In our view the city was not prejudiced by the admission of certain testimony concerning uninvolved noncontiguous lands in sections 19 and 20 which, although belonging to the wife of one of the defendants, had been used in connection with the farm lands taken. The evidence simply described the nature and the character of the land and no opinions were expressed as to its value nor was there any showing whatsoever that any diminution in their value transpired by reason of the taking of the 800 acres of defendants’ land. Further, the instructions by limiting the compensation to be allowed to defendants to that arising from the 800 acres actually taken and the severance damage to the 160 acres located in section 28, effectively excluded from the jury’s consideration any questions of damages pertaining to noncontiguous lands in sections 19 and 20.

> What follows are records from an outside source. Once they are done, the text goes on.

-- ==== Sys2Proof/Machine/Service.lean ====
section
/-!
DEFINITION. Due-event latching and deferred dispatch: SERVICE and RUN_NEXT (42_dispatch.md R81, R82).
The TES runs no callback: RUN_NEXT returns its reference (R83).
-/
namespace Sys2Proof.Machine

/-- The slot holds a pending event whose deadline has been reached (R81). -/
def newlyDue (s : State) (x : Slot) : Bool := x.valid && !x.due && s.isDue x.deadline

/-- SERVICE's writes before ARM (R81): every newly due event latched, the interrupt acknowledged. -/
def latchDue (s : State) : State :=
  { s with
    slots := s.slots.map (fun x => if newlyDue s x then { x with due := true } else x)
    irqPending := false }

/-- SERVICE (R81): the count is of the slots its loop latches. -/
def execService (s : State) : Answer :=
  respond (countWord (s.indices (newlyDue s)).length) 0 0 0 0 (latchDue s).arm

/-- RUN_NEXT (R82): the first latched event in event order, its slot freed. -/
def execRunNext (s : State) : Answer :=
  match s.select s.ready with
  | none => raise .noneDue s
  | some b =>
    let x := s.slot b
    respond x.callback x.param x.seq x.deadline (countWord b) (s.freeSlot b).arm

end Sys2Proof.Machine
end

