-- ==== Sys2Proof/Machine/Assembler.lean ====
section
/-!
DEFINITION. The written form of a program (00_scope.md R14, 30_encoding.md R65, R66): a line of text is a
mnemonic and its operands separated by commas, an environment step, or a comment; operands are decimal
or `0x` hexadecimal numbers. It stands beside the machine: the TES itself reads no text (R9).
-/
namespace Sys2Proof.Machine

/-- The value of one hexadecimal digit. -/
def digitValue (c : Char) : Option Nat :=
  let n := c.toNat
  if 48 ≤ n ∧ n ≤ 57 then some (n - 48)
  else if 97 ≤ n ∧ n ≤ 102 then some (n - 87)
  else if 65 ≤ n ∧ n ≤ 70 then some (n - 55)
  else none

/-- The digits of a number in a base, from the uppermost, continuing `acc`. -/
def readDigits (base : Nat) : Nat → List Char → Option Nat
  | acc, [] => some acc
  | acc, c :: rest =>
    match digitValue c with
    | none => none
    | some d => if d < base then readDigits base (acc * base + d) rest else none

/-- A number as written (R65): `0x` hexadecimal, else decimal. -/
def readNumber : List Char → Option Nat
  | [] => none
  | '0' :: 'x' :: c :: rest => readDigits 16 0 (c :: rest)
  | c :: rest => readDigits 10 0 (c :: rest)

/-- The pieces of a text between occurrences of a separator. -/
def pieces (sep : Char) : List Char → List (List Char)
  | [] => [[]]
  | c :: rest =>
    if c = sep then [] :: pieces sep rest
    else
      match pieces sep rest with
      | [] => [[c]]
      | p :: ps => (c :: p) :: ps

/-- A text without the blanks around it. Only the space character is a blank (DESIGN CHOICE, log
entry 13). -/
def trimBlanks (text : List Char) : List Char :=
  ((text.dropWhile (· = ' ')).reverse.dropWhile (· = ' ')).reverse

/-- The operands of a line, separated by commas (R65). -/
def readOperands : List (List Char) → Option (List Nat)
  | [] => some []
  | p :: ps =>
    match readNumber (trimBlanks p), readOperands ps with
    | some n, some ns => some (n :: ns)
    | _, _ => none

/-- An operand that travels in a whole operand word (R52); one that does not fit is refused
(log entry 13). -/
def operandWord (n : Nat) : Option Word := if n < 2 ^ 32 then some (BitVec.ofNat 32 n) else none

/-- The line with this mnemonic and these operands (R14, R65, R66). -/
def lineOf (mnemonic : String) (operands : List Nat) : Option Line :=
  match mnemonic, operands with
  | "SCHEDULE", [d, cb, p] =>
    match operandWord d, operandWord cb, operandWord p with
    | some d, some cb, some p => some (.schedule d cb p)
    | _, _, _ => none
  | "CANCEL", [h] => (operandWord h).map .cancel
  | "CANCEL_ALL", [p] => (operandWord p).map .cancelAll
  | "MAINTAIN", [] => some .maintain
  | "SERVICE", [] => some .service
  | "RUN_NEXT", [] => some .runNext
  | "READ_TIME", [] => some .readTime
  | "READ_STATUS", [] => some .readStatus
  | "READ_SLOT", [k] => some (.readSlot k)
  | "COUNT_PARAM", [p] => (operandWord p).map .countParam
  | "WRITE_CTRL", [e] => some (.writeCtrl e)
  | "IRQ_ON", [] => some .irqOn
  | "IRQ_OFF", [] => some .irqOff
  | "CANCEL_TAG", [p] => (operandWord p).map .cancelTag
  | "TICK", [n] => some (.tick n)
  | "RESET", [] => some .reset
  | _, _ => none

/-- One line of text (R14, R65): what follows a semicolon is a comment. A line that is empty or all blanks,
of which R14 says nothing, is taken as a comment, which stands for no step. The spec does not say what a
blank is: only the space character is one, so that a line with a tab outside its comment is refused, and
blanks before the mnemonic and at the end of the line are ignored (DESIGN CHOICE, log entry 13). -/
def parseLine (text : String) : Option Line :=
  let body := trimBlanks (text.toList.takeWhile (· ≠ ';'))
  let word := body.takeWhile (· ≠ ' ')
  let rest := trimBlanks (body.dropWhile (· ≠ ' '))
  if body = [] then some .comment
  else
    match readOperands (if rest = [] then [] else pieces ',' rest) with
    | none => none
    | some operands => lineOf (String.ofList word) operands

/-- The name of a status (R59). -/
def statusName : Status → String
  | .ok => "OK"
  | .capacityExceeded => "CAPACITY_EXCEEDED"
  | .notFound => "NOT_FOUND"
  | .noneDue => "NONE_DUE"
  | .badSlot => "BAD_SLOT"
  | .illegalCommand => "ILLEGAL_COMMAND"

/-- One result word in a response's written form: only a nonzero one is listed, by name (R65). The number
is written in decimal (log entry 13). -/
def resultText (name : String) (v : Word) : String :=
  if v = 0 then "" else " " ++ name ++ "=" ++ toString v.toNat

/-- A response as the comment written after its command (R65). -/
def responseComment (r : Response) : String :=
  "; -> " ++ statusName r.status ++ resultText "RES0" r.res0 ++ resultText "RES1" r.res1 ++
    resultText "RES2" r.res2 ++ resultText "RES3" r.res3 ++ resultText "RES4" r.res4

/-- The agent steps of a program given as lines of text (R14). -/
def assembleText (who : Issuer) : List String → Option (List Input)
  | [] => some []
  | text :: rest =>
    match parseLine text, assembleText who rest with
    | some line, some later => (line.inputs? who).map (· ++ later)
    | _, _ => none

end Sys2Proof.Machine
end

We are unable to agree with the contention of the city that the verdict was so manifestly excessive in amount as to make it apparent that the jury was influenced by passion or prejudice in its rendition. Defendants’ witnesses placed an average value of $25,592 on the land taken and $1,150 damage to the residue. The city’s witnesses both agreed on exactly $8,200 for the land taken and one of them estimated the damage to the residue at $500. The jury allowed $15,100 for the land taken and $800 for damage to the residue. The theory that a portion of the award may have been based on sentimental grounds because of evidence that a family burial plot was located on the premises which were being condemned for use as a bombing field, is dissipated by the circumstance that the jury was instructed that “any sentimental reasons which respondents may entertain respecting the cemetery located on the land,” are not to be considered in arriving at the market value of the property.

The judgment is affirmed.

Mr. Chief . Justice Francis E. Bouck, Mr. Justice Otto Bock and Mr. Justice Hilliard dissent.